If there is one thing that is true in this world, it is that time stops for no one. Whether we want it to or not, the hours and days carry on, and as it does so, we grow older. Aging is all a part of life and is a very natural thing. However, it is important to take some time to explore some misconceptions or myths about aging. Negative stereotypes certainly exist out there, and today, we want to break those down.
While your first thought might be to immediately type ‘retirement communities near me’ into your browser right away and look at options in your area, let us examine understanding aging first, and just what growing older looks like.
Did you know that every day in the United States, 10,000 baby boomers turn 65? This means that by the year 2029, those aged 65 or older will make up for about 20% of the population. This is a pretty drastic change when you consider the fact that in 2012, only 14% of the population was 65 or over. This is certainly a significant shift!
When you think about an older person, what do you think of? Do you see a stereotypical image of someone napping on the couch or a rocking chair? What about mental health? Do you automatically presume that aging automatically means developing memory loss issues, such as Alzheimer’s or dementia? While yes, it is certainly possible, there is also a lot more to aging that you maybe hadn’t considered before.
For example, there is no typical ‘older’ personality. According to psychologists, the majority of our personalities are developed within the first six months of our lives. Granted, outside factors and various stages of life can influence our personality, but they are mostly intact by the time we reach six months old. Keeping that in mind will give you a better understanding of busting down the following myths.
Myth #1: Older people have zero interest in the outside world.

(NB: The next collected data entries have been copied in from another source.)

/-! ### The flush (R14, R15) -/

/-- Step 1 of a flush: the FILLING slot sealed, or freed (R6, R14). -/
def State.beginFlush (s : State) (p : Progress) : State := (s.sealForCause).setProgress p

/-- The flush precedes the command's own work when the direction is WRITE (R14). -/
def State.flushFirst (s : State) : State :=
  if s.dbm.direction == .write then s.beginFlush .flushing else s.ownWork

/-- SYNC, and WRITE_FILEMARKS with count 0: the flush in place (R15). -/
def State.flushHere (s : State) : State :=
  if s.dbm.direction == .write then s.beginFlush .flushInPlace else s.complete .good

/-- The flush of R14 is complete: the tape stopped, the direction set, the command's own work (R14, R57). -/
def State.flushDone (s : State) : State := ((s.wfStop).setDirection .neutral).ownWork

/-- The flush in place is complete: the command GOOD, the tape at the run-up point before the append point (R15, R57). -/
def State.flushedHere (s : State) : State :=
  let s := s.complete .good
  if s.wf.stage = .backhitched then s else s.backhitch false

/-- The ERAS's mark stands: the direction NEUTRAL, the anchor behind the last dataset (R119). -/
def State.erased (s : State) : State :=
  let s := (s.wfStop).setDirection .neutral
  let s := s.setPosition s.pu.object (s.eodHere.map EodKnown.anchor)
  s.complete .good { object := s.pu.object }

/-- The write path holds nothing and the Write Formatter is at rest. -/
def State.writtenOut (s : State) : Bool := s.dbm.slots.isEmpty && s.wf.quiet

/-- The EOD mark of a flush, after an unseal where the header is SEALED (R57, R118, R119). -/
def State.markNow (s : State) : State := if s.pu.header == some .sealed then s.beginHeader .unseal 1 else s.beginMark .flush

/-- What an executing command that waits on the writing does next. -/
def State.advanceOnce (s : State) : State :=
  let s := s.wfKick
  match s.cu.progress with
  | .flushing => if !s.writtenOut then s else if s.wf.eodPending then s.markNow else s.flushDone
  | .flushInPlace => if !s.writtenOut then s else if s.wf.eodPending then s.markNow else s.flushedHere
  | .erasing => if !s.writtenOut then s else if s.wf.eodPending then s.markNow else s.erased
  | .filemarks =>
    match s.executing with
    | some (.wfmk n) => (s.runFilemarks (2 * n + 4)).wfKick
    | _ => s
  | _ => s

/-- What follows at once from a step: sealed slots are taken up by the Write Formatter, a flush goes on. A mark that
cannot be written is passed over at once, so two rounds are made. -/
def State.advance (s : State) : State := s.advanceOnce.advanceOnce

/-! ### Beginning execution (R175) -/

/-- A command's checks before any flush, then the flush or its own work (R14, R107, R115, R121). -/
def State.begin (s : State) : State :=
  match s.executing with
  | some .load => s.ownWork
  | some .unld => if s.rtc.cartridge = .ready then s.flushFirst else s.ownWork
  | some (.loct p _) =>
    if s.pu.partitions.length ≤ p then s.complete .parameterInvalid { object := s.pu.object } else s.flushFirst
  | some (.wrec _) =>
    match s.earlyCheck with
    | some code => s.complete code { object := s.pu.object }
    | none => s.ownWork
  | some (.wfmk n) =>
    if n = 0 then s.flushHere
    else match s.earlyCheck with
      | some code => s.complete code { object := s.pu.object }
      | none => s.ownWork
  | some .sync => s.flushHere
  | some .eras =>
    match s.earlyCheck with
    | some code => s.complete code { object := s.pu.object }
    | none =>
      match s.eodHere, s.lateCheck with
      | some _, some code => s.complete code { object := s.pu.object }
      | _, _ => s.flushFirst
  | some (.dpar count sizes) =>
    match s.dparCheck count sizes with
    | .inl code => s.complete code { object := s.pu.object }
    | .inr _ => s.flushFirst
  | some _ => s.flushFirst
  | none => s

/-- The command at the head may begin execution: none has begun and the cartridge state is stable (R175 step 1). -/
def State.mayBegin (s : State) : Bool :=
  match s.cu.queue with
  | q :: _ => !q.begun && !s.rtc.unstable
  | [] => false

/-- The head of the queue begun. -/
def Cu.beginHead (c : Cu) : Cu :=
  match c.queue with
  | q :: rest => { c with queue := { q with begun := true } :: rest, progress := .none, count := 0, finals := 0 }
  | [] => c

/-- The command at the head begins execution (R175). -/
def State.beginsExecution (s : State) : State :=
  if !s.mayBegin then s
  else
    let s := s.onCu Cu.beginHead
    match s.cu.deferred, s.executing with
    | some _, _ => s.reportDeferred
    | none, some c => if s.rtc.permits c then s.begin.advance else s.complete .notReady {}
    | none, none => s
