-- ==== Sys2Proof/Machine/Dispatch.lean ====
section
/-! DEFINITION. Dispatch.lean: one arm per command, each a direct call of its meaning. -/
namespace Sys2Proof.Machine

def exec (i : Instr) (s : State) : Host.Outcome State Fault Refusal :=
  match i with
  | .powerOnReset x => Sys2Proof.Machine.execPowerOnReset x s
  | .nreset x => Sys2Proof.Machine.execNreset x s
  | .linkCheckFailure bs => Sys2Proof.Machine.execLinkCheckFailure bs s
  | .load tag ps => Sys2Proof.Machine.execLoad tag ps s
  | .unld tag ps => Sys2Proof.Machine.execUnld tag ps s
  | .rwnd tag ps => Sys2Proof.Machine.execRwnd tag ps s
  | .loct tag ps => Sys2Proof.Machine.execLoct tag ps s
  | .spac tag ps => Sys2Proof.Machine.execSpac tag ps s
  | .writeRecords tag ps => Sys2Proof.Machine.execWriteRecords tag ps s
  | .writeFilemarks tag ps => Sys2Proof.Machine.execWriteFilemarks tag ps s
  | .readRecords tag ps => Sys2Proof.Machine.execReadRecords tag ps s
  | .sync tag ps => Sys2Proof.Machine.execSync tag ps s
  | .eras tag ps => Sys2Proof.Machine.execEras tag ps s
  | .definePartitions tag ps => Sys2Proof.Machine.execDefinePartitions tag ps s
  | .queryStatus tag ps => Sys2Proof.Machine.execQueryStatus tag ps s
  | .readPosition tag ps => Sys2Proof.Machine.execReadPosition tag ps s
  | .ackEvents tag ps => Sys2Proof.Machine.execAckEvents tag ps s
  | .abort tag ps => Sys2Proof.Machine.execAbort tag ps s
  | .resetDevice tag ps x => Sys2Proof.Machine.execResetDevice tag ps x s
  | .spdt tag k fs => Sys2Proof.Machine.execSpdt tag k fs s
  | .ppol tag k fs => Sys2Proof.Machine.execPpol tag k fs s
  | .cpol tag k fs => Sys2Proof.Machine.execCpol tag k fs s
  | .rpol tag k fs => Sys2Proof.Machine.execRpol tag k fs s
  | .hrec tag k fs => Sys2Proof.Machine.execHrec tag k fs s
  | .evmk tag k fs => Sys2Proof.Machine.execEvmk tag k fs s
  | .wdat fl d => Sys2Proof.Machine.execWdat fl d s
  | .rcrd n => Sys2Proof.Machine.execRcrd n s
  | .commandBeginsExecution => Sys2Proof.Machine.execCommandBeginsExecution s
  | .seatedSensorOn ty tab => Sys2Proof.Machine.execSeatedSensorOn ty tab s
  | .seatedSensorOff => Sys2Proof.Machine.execSeatedSensorOff s
  | .leaderOnTakeUpReel => Sys2Proof.Machine.execLeaderOnTakeUpReel s
  | .leaderHome => Sys2Proof.Machine.execLeaderHome s
  | .threadTimerExpiry => Sys2Proof.Machine.execThreadTimerExpiry s
  | .tensioningComplete pl => Sys2Proof.Machine.execTensioningComplete pl s
  | .tensionTimerExpiry => Sys2Proof.Machine.execTensionTimerExpiry s
  | .tensionLeavesBand => Sys2Proof.Machine.execTensionLeavesBand s
  | .tensionReturnsToBand => Sys2Proof.Machine.execTensionReturnsToBand s
  | .tensionFaultTimerExpiry => Sys2Proof.Machine.execTensionFaultTimerExpiry s
  | .recoveryWindComplete => Sys2Proof.Machine.execRecoveryWindComplete s
  | .recoveryWindTimerExpiry => Sys2Proof.Machine.execRecoveryWindTimerExpiry s
  | .metreTravelled mm => Sys2Proof.Machine.execMetreTravelled mm s
  | .runLengthReached => Sys2Proof.Machine.execRunLengthReached s
  | .endMarkerSensed => Sys2Proof.Machine.execEndMarkerSensed s
  | .settleTimerExpiry => Sys2Proof.Machine.execSettleTimerExpiry s
  | .headStepComplete => Sys2Proof.Machine.execHeadStepComplete s
  | .streamingReached => Sys2Proof.Machine.execStreamingReached s
  | .shuttleApproach => Sys2Proof.Machine.execShuttleApproach s
  | .reelsAtRest pl => Sys2Proof.Machine.execReelsAtRest pl s
  | .servoBurst b => Sys2Proof.Machine.execServoBurst b s
  | .burstMissing => Sys2Proof.Machine.execBurstMissing s
  | .lateralFrame ch0 ch1 => Sys2Proof.Machine.execLateralFrame ch0 ch1 s
  | .timebaseLocked b => Sys2Proof.Machine.execTimebaseLocked b s
  | .timebaseLost => Sys2Proof.Machine.execTimebaseLost s
  | .readPitch c => Sys2Proof.Machine.execReadPitch c s
  | .verifyResult os => Sys2Proof.Machine.execVerifyResult os s
  | .datasetDone => Sys2Proof.Machine.execDatasetDone s
  | .eodMarkWritten => Sys2Proof.Machine.execEodMarkWritten s
  | .sealTimerExpiry => Sys2Proof.Machine.execSealTimerExpiry s
  | .stagingPlaceTaken => Sys2Proof.Machine.execStagingPlaceTaken s
  | .entryLimitSeal => Sys2Proof.Machine.execEntryLimitSeal s
  | .openFillingSlot => Sys2Proof.Machine.execOpenFillingSlot s
  | .openLoadingSlot => Sys2Proof.Machine.execOpenLoadingSlot s
  | .readAheadResume => Sys2Proof.Machine.execReadAheadResume s
  | .expanderTakesSlot => Sys2Proof.Machine.execExpanderTakesSlot s
  | .expandEntry => Sys2Proof.Machine.execExpandEntry s
  | .rdatSend => Sys2Proof.Machine.execRdatSend s
  | .windowExpiry => Sys2Proof.Machine.execWindowExpiry s
  | .confirmReached => Sys2Proof.Machine.execConfirmReached s
  | .channelWindowClose ch f => Sys2Proof.Machine.execChannelWindowClose ch f s
  | .unknownCommand tag nm ps => Sys2Proof.Machine.execUnknownCommand tag nm ps s
  | .tblNameInvalid tag nm k fs => Sys2Proof.Machine.execTblNameInvalid tag nm k fs s

end Sys2Proof.Machine
end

One of the first stereotypes that people are quick to assign to older folks is the idea that they are technology illiterate or just plain don’t like the idea of using computers or the internet. While there may exist some gaps in knowledge with certain technological concepts, people aged 65 or older do actually enjoy using the internet. As a matter of fact, over 100,000 people aged 50 or older participate in the non-profit Road Scholar learning program each year that focuses on learning about various cultures across the world. That’s an impressive number! If you’re still not convinced, try asking your senior parent if they have a TikTok account – you might be surprised!
Myth #2: Older people prefer to be alone.

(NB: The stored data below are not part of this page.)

/-- TENSIONING complete arms the monitor and leads to HEADER_READ (the Reader reading the header, dataset 0 of partition 15), to a
cleaning run's RUN, or to the rewind of an unloading; its timer's expiry is a tension fault: FAULTED, TENSION_FAULT, no volume, the head
step given up, an executing LOAD ended, an executing UNLD gone on to the recovery wind (R100, R126, R128, R130, R141). The header read of a data
cartridge ends with a result, which sets the volume: a corrected header that satisfies R120 and R105 makes it FORMATTED with the header's tables,
its EODs known and its directories VALID where the state is SEALED, unknown and INVALID where it is OPEN; a zone of 64 blank pitches makes it BLANK;
a corrected header that does not satisfy them, and one not corrected once the passes are spent, makes it HEADER_FAULT, latched; while passes remain
the next is made from the span start of its copy, or from the unseen mark. At the result the cartridge is READY, the load counted, the values of a
new load set, the position partition 0 object 0, and an executing LOAD completes GOOD with its flags (R44, R92, R93, R100, R103, R104, R120, R127,
R167). That a state byte above 1 is OPEN, that any byte but 0 in an EOD record's mark-on-tape field is yes, and that an entry of a partition at or
beyond the count, or a count of entries above 1,664, is a fault, is the model's choice (log 59), as is a further pass from wrap 0 pitch 0 where no unseen
mark stands (log 49); that the leader stands between the reels once its return begins is the model's reading (log 8). The rewind of an unloading at rest decides the seal: with the header OPEN,
the tab clear, every EOD known and every partition VALID a SEALED header span is begun, else, and for a cartridge that is no data cartridge, the
leader is returned, attempt 1, the thread timer from 0 (R122, R128, R129). -/
def Obligations.TensioningEnds : Prop :=
  (∀ (place : Nat) (s : State), s.rtc.cartridge = .tensioning → ∃ t : State, exec (.tensioningComplete place) s = .next t
    ∧ t.rtc.tensionTimer = none ∧ t.rtc.armed = true ∧ t.rtc.headWrap = some 0
    ∧ (s.rtc.tensionFor = .headerRead → t.rtc.cartridge = .headerRead ∧ t.rdr.activity = .header ∧ t.rdr.expected = some (0, 15)
        ∧ t.rdr.pass = some 1)
    ∧ (s.rtc.tensionFor = .clean → t.rtc.cartridge = .cleaning ∧ t.rtc.phase = some .run ∧ t.rtc.runMetres = 0
        ∧ t.rtc.cleanLength = s.hm.policy.length)
    ∧ (s.rtc.tensionFor = .rewind → t.rtc.cartridge = .unloading ∧ t.rtc.phase = some .rewind)
    ∧ t.dbm = s.dbm ∧ t.cu = s.cu ∧ t.pu = s.pu ∧ t.hm = s.hm)
  ∧ (∀ s : State, s.rtc.tensionTimer.isSome = true → s.unldExecuting = false → ∃ t : State, exec .tensionTimerExpiry s = .next t
    ∧ t.rtc.cartridge = .faulted ∧ t.rtc.tensionTimer = none ∧ t.rtc.armed = false ∧ t.eu.latches[22].set = true ∧ t.pu.volume = .none
    ∧ t.rtc.stepTo = none ∧ t.rtc.headWrap = s.rtc.headWrap
    ∧ (∀ (q : Queued) (rest : List Queued), s.cu.queue = q :: rest → q.begun = true → q.command = .load → s.cu.progress = .sequence →
        t.cu.queue = rest ∧ ∃ before, t.spu.out = before ++ [.resp q.tag (ascii 'L' 'O' 'A' 'D') (.done .tensionFault {} [])])
    ∧ t.dbm = s.dbm ∧ t.hm = s.hm)
  ∧ (∀ s : State, s.rtc.tensionTimer.isSome = true → s.unldExecuting = true → s.sensors.leader ≠ .home → ∃ t : State,
    exec .tensionTimerExpiry s = .next t ∧ t.rtc.cartridge = .faulted ∧ t.rtc.tensionTimer = none ∧ t.rtc.armed = false
    ∧ t.eu.latches[22].set = true ∧ t.pu.volume = .none ∧ t.rtc.stepTo = none ∧ t.rtc.headWrap = s.rtc.headWrap
    ∧ t.rtc.windTimer = some { elapsed := 0, period := 180000 } ∧ t.cu.queue = s.cu.queue ∧ t.dbm = s.dbm ∧ t.hm = s.hm)
  ∧ (∀ (m : Memory) (base : Nat) (g : Generation),
    let field (at_ n : Nat) : Nat := leNat (m.readBytes (base + at_) n)
    let count := field 2 1
    let n := field 4 2
    let partition (p : Nat) : Nat × Nat := (field (8 + 4 * p) 2, field (10 + 4 * p) 2)
    let record (p : Nat) : EodKnown :=
      { object := field (24 + 16 * p) 4, last := if field (28 + 16 * p) 4 = 4294967295 then none else some (field (28 + 16 * p) 4),
        mark := ⟨field (32 + 16 * p) 2, field (34 + 16 * p) 4⟩, onTape := field (38 + 16 * p) 1 != 0 }
    let entry (i : Nat) : Nat × DirectoryEntry := (field (128 + 16 * i) 1,
      { region := field (129 + 16 * i) 2, dataset := field (131 + 16 * i) 4, first := field (135 + 16 * i) 4, filemarks := field (139 + 16 * i) 4 })
    let sound : Prop := field 0 1 = (if g = .b then 1 else 0) ∧ n ≤ 1664 ∧ 1 ≤ count ∧ count ≤ 4
      ∧ crc32 (m.readBytes base (128 + 16 * n)) = (m.entry base 0).check
      ∧ (partition 0).1 = 0 ∧ (∀ p : Nat, p + 1 < count → (partition (p + 1)).1 = (partition p).2 + 3)
      ∧ (∀ p : Nat, p < count → (partition p).1 % 2 = 0 ∧ (partition p).2 % 2 = 1 ∧ (partition p).1 + 3 ≤ (partition p).2
          ∧ (partition p).2 < g.wraps ∧ field (39 + 16 * p) 1 ≠ 0)
      ∧ (∀ i : Nat, i < n → (entry i).1 < count)
      ∧ (∀ i j : Nat, i < j → j < n → (entry i).1 ≤ (entry j).1 ∧ ((entry i).1 = (entry j).1 → (entry i).2.region < (entry j).2.region
          ∧ (entry i).2.dataset < (entry j).2.dataset ∧ (entry i).2.first < (entry j).2.first))
    (¬ sound → readHeader m base g = none)
    ∧ (sound → readHeader m base g = some (if field 1 1 = 0 then .sealed else .opened, (List.range count).map partition,
        (List.range count).map record, (List.range n).map entry)))
  ∧ (∀ (s : State) (l : Loc), s.writeIdle = true → s.locked = true → s.pitchHere = some l → l.pitch < 64 → s.pu.scan = none →
    s.rdr.wanted = false → s.rdr.activity = .header → s.rdr.target = none → s.rdr.expected = some (0, 15) → s.rtc.cartridge = .headerRead →
    let g := s.generation
    let ready (h : Hm) (t : State) : Prop := t.rtc.cartridge = .ready ∧ t.hm = { h with loads := min 4294967295 (h.loads + 1) }
      ∧ t.rdr.activity = .idle ∧ t.rdr.headerErrors = 0 ∧ t.rdr.readAhead = false ∧ t.dbm.recovered = 0
      ∧ t.wf.backhitches = 0 ∧ t.wf.restarts = 0 ∧ t.wf.misses = 0 ∧ t.wf.earlyWarned = [] ∧ t.wf.eodPending = false ∧ t.wf.volumeFull = none
      ∧ t.pu.generation = some g ∧ t.pu.partition = 0 ∧ t.pu.object = 0 ∧ t.pu.anchor = some (0, ⟨0, 64⟩) ∧ t.pu.policy = s.pu.policy
      ∧ t.dbm.slots = s.dbm.slots ∧ t.dbm.direction = s.dbm.direction
      ∧ (∀ (q : Queued) (rest : List Queued), s.cu.queue = q :: rest → q.begun = true → q.command = .load → s.cu.progress = .sequence →
          t.cu.queue = rest ∧ ∃ before, t.spu.out = before ++ [.resp q.tag (ascii 'L' 'O' 'A' 'D') (.done .good
            { flags := (if s.rtc.writeProtect = some true then 2 else 0)
                + 4 * (match t.pu.volume with | .blank => 1 | .headerFault => 2 | _ => 0) + (if g = .b then 16 else 0) } [])])
    let fault (t : State) : Prop := t.pu.volume = .headerFault ∧ t.pu.header = none ∧ t.pu.partitions = [(0, g.wraps - 1)] ∧ t.pu.eod = [none]
      ∧ t.pu.directory = [{ state := .invalid, through := none, entries := [] }] ∧ t.eu.latches[23].set = true
    let again (from_ : Loc) (t : State) : Prop := t.rdr.activity = .header ∧ t.rdr.pass = s.rdr.pass.map (· + 1) ∧ t.rdr.target = some from_
      ∧ t.rtc.cartridge = .headerRead ∧ t.pu = s.pu ∧ t.cu = s.cu
    let remains : Prop := s.rdr.pass.getD 1 < 1 + s.cu.policy.retries
    let scored := (s.takeTally s.rdr.tallies).hm
    (s.rdr.copyOpen = true →
      (∀ tr : Trailer, s.evaluation = some tr →
        (readHeader s.corrected (2097152 * s.dbm.take) g = none → ∃ t : State, exec (.readPitch .separator) s = .next t ∧ ready scored t ∧ fault t)
        ∧ (∀ (h : HeaderState) (ps : List (Nat × Nat)) (es : List EodKnown) (ds : List (Nat × DirectoryEntry)),
          readHeader s.corrected (2097152 * s.dbm.take) g = some (h, ps, es, ds) → ∃ t : State, exec (.readPitch .separator) s = .next t
          ∧ ready scored t ∧ t.pu.volume = .formatted ∧ t.pu.header = some h ∧ t.pu.partitions = ps
          ∧ t.pu.eod = es.map (fun e => if h = .sealed then some e else none) ∧ t.pu.directory.length = es.length
          ∧ (∀ (p : Nat) (e : EodKnown), es[p]? = some e → t.pu.directory[p]? = some (if h = .sealed then
              { state := .valid, through := e.last, entries := (ds.filter (fun x => x.1 == p)).map Prod.snd }
              else { state := .invalid, through := none, entries := [] }))))
      ∧ (s.evaluation = none → ∀ start : Loc, s.rdr.copies.head? = some start →
        (remains → ∃ t : State, exec (.readPitch .separator) s = .next t ∧ again start t ∧ t.hm = scored)
        ∧ (¬ remains → ∃ t : State, exec (.readPitch .separator) s = .next t ∧ ready scored t ∧ fault t)))
    ∧ (s.rdr.copyOpen = false →
      (l.pitch = 63 → s.rdr.blankRun = 63 → s.rdr.unseen = none → ∃ t : State, exec (.readPitch .blank) s = .next t ∧ ready s.hm t
        ∧ t.pu.volume = .blank ∧ t.pu.header = none ∧ t.pu.partitions = [(0, g.wraps - 1)]
        ∧ t.pu.eod = [some { object := 0, last := none, mark := ⟨0, 64⟩, onTape := false }]
        ∧ t.pu.directory = [{ state := .valid, through := none, entries := [] }] ∧ t.eu.latches[23] = s.eu.latches[23])
      ∧ (∀ u : Loc, l.pitch < 63 → s.rdr.unseen = some u →
        (remains → ∃ t : State, exec (.readPitch .endPattern) s = .next t ∧ again u t ∧ t.hm = s.hm)
        ∧ (¬ remains → ∃ t : State, exec (.readPitch .endPattern) s = .next t ∧ ready s.hm t ∧ fault t))
      ∧ (l.pitch = 63 → s.rdr.blankRun < 63 →
        (remains → ∃ t : State, exec (.readPitch .blank) s = .next t ∧ again (s.rdr.unseen.getD ⟨0, 0⟩) t ∧ t.hm = s.hm)
        ∧ (¬ remains → ∃ t : State, exec (.readPitch .blank) s = .next t ∧ ready s.hm t ∧ fault t))))
  ∧ (∀ (s : State) (place : Nat) (l : Loc), s.writeIdle = true → s.rtc.motion = .decelerating → s.rtc.goal = .shuttle l .unloadRewind true →
    s.rtc.cartridge = .unloading → s.rtc.phase = some .rewind →
    let seals : Prop := (s.rtc.typeCode = some .dataA ∨ s.rtc.typeCode = some .dataB) ∧ s.pu.header = some .opened
      ∧ s.rtc.writeProtect ≠ some true ∧ (∀ e ∈ s.pu.eod, e ≠ none) ∧ ∀ d ∈ s.pu.directory, d.state = .valid
    (seals → ∃ t : State, exec (.reelsAtRest place) s = .next t ∧ t.rtc.cartridge = .unloading ∧ t.rtc.phase = some .headerWrite
      ∧ t.rtc.motion = .settling ∧ t.wf.header = some { purpose := .seal, attempt := 1 } ∧ t.wf.stage = .runUp ⟨0, 0⟩ .span false
      ∧ t.wf.writePoint = some (15, ⟨0, 0⟩) ∧ t.rtc.goal = .trip ⟨0, 0⟩ ∧ t.cu = s.cu ∧ t.pu = s.pu ∧ t.hm = s.hm)
    ∧ (¬ seals → ∃ t : State, exec (.reelsAtRest place) s = .next t ∧ t.rtc.cartridge = .unloading ∧ t.rtc.phase = some .unthread
      ∧ t.rtc.threader = .returning ∧ t.rtc.attempts = 1 ∧ t.rtc.threadTimer = some { elapsed := 0, period := 6000 } ∧ t.rtc.armed = false
      ∧ t.sensors.leader = .between ∧ t.wf = s.wf ∧ t.cu = s.cu ∧ t.pu = s.pu ∧ t.hm = s.hm))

Not only is this untrue, but this way of thinking is actually extremely dangerous! Senior isolation is especially draining on one’s well-being, leading to the deterioration of not only physical health, but mental health as well. Just like anyone else, seniors need to be a part of thriving and active social circles. This could be friends around their same age, or even their family members. When Googling ‘retirement communities near me’, be sure to pay attention to what senior living facilities have to offer, especially in the realm of social activities.
Myth #3: Older people don’t contribute much to society.
With age comes experience, and as we all know, experience is invaluable. People over the age of 50 bring a lot of knowledge and skill to their homes, workforce, and communities. Many volunteer to tutor, assist foster children, work as ‘candy stripers’ at local hospitals, or even actively participate with non-profit organizations such as Meals on Wheels or Habitat for Humanity. They serve as model citizens for the younger generations, and pass down stories about culture and heritage that might otherwise be forgotten.
Myth #4: As people age, they just get more stubborn.
Those aged 65 or older have lived through some very critical, and often dark, times in history. They have survived, and maybe even fought in, several wars and international conflicts, helped implement mass change, such as the Civil Rights Movement, and probably even watched the Space Race occur. And that is only barely scratching the surface! Older people have great mental resilience, and can look at adversity and hardship and know how to handle it. They aren’t just ‘stubborn’ or ‘set in their ways’. In fact, they’ve been flexible since before most of us were born!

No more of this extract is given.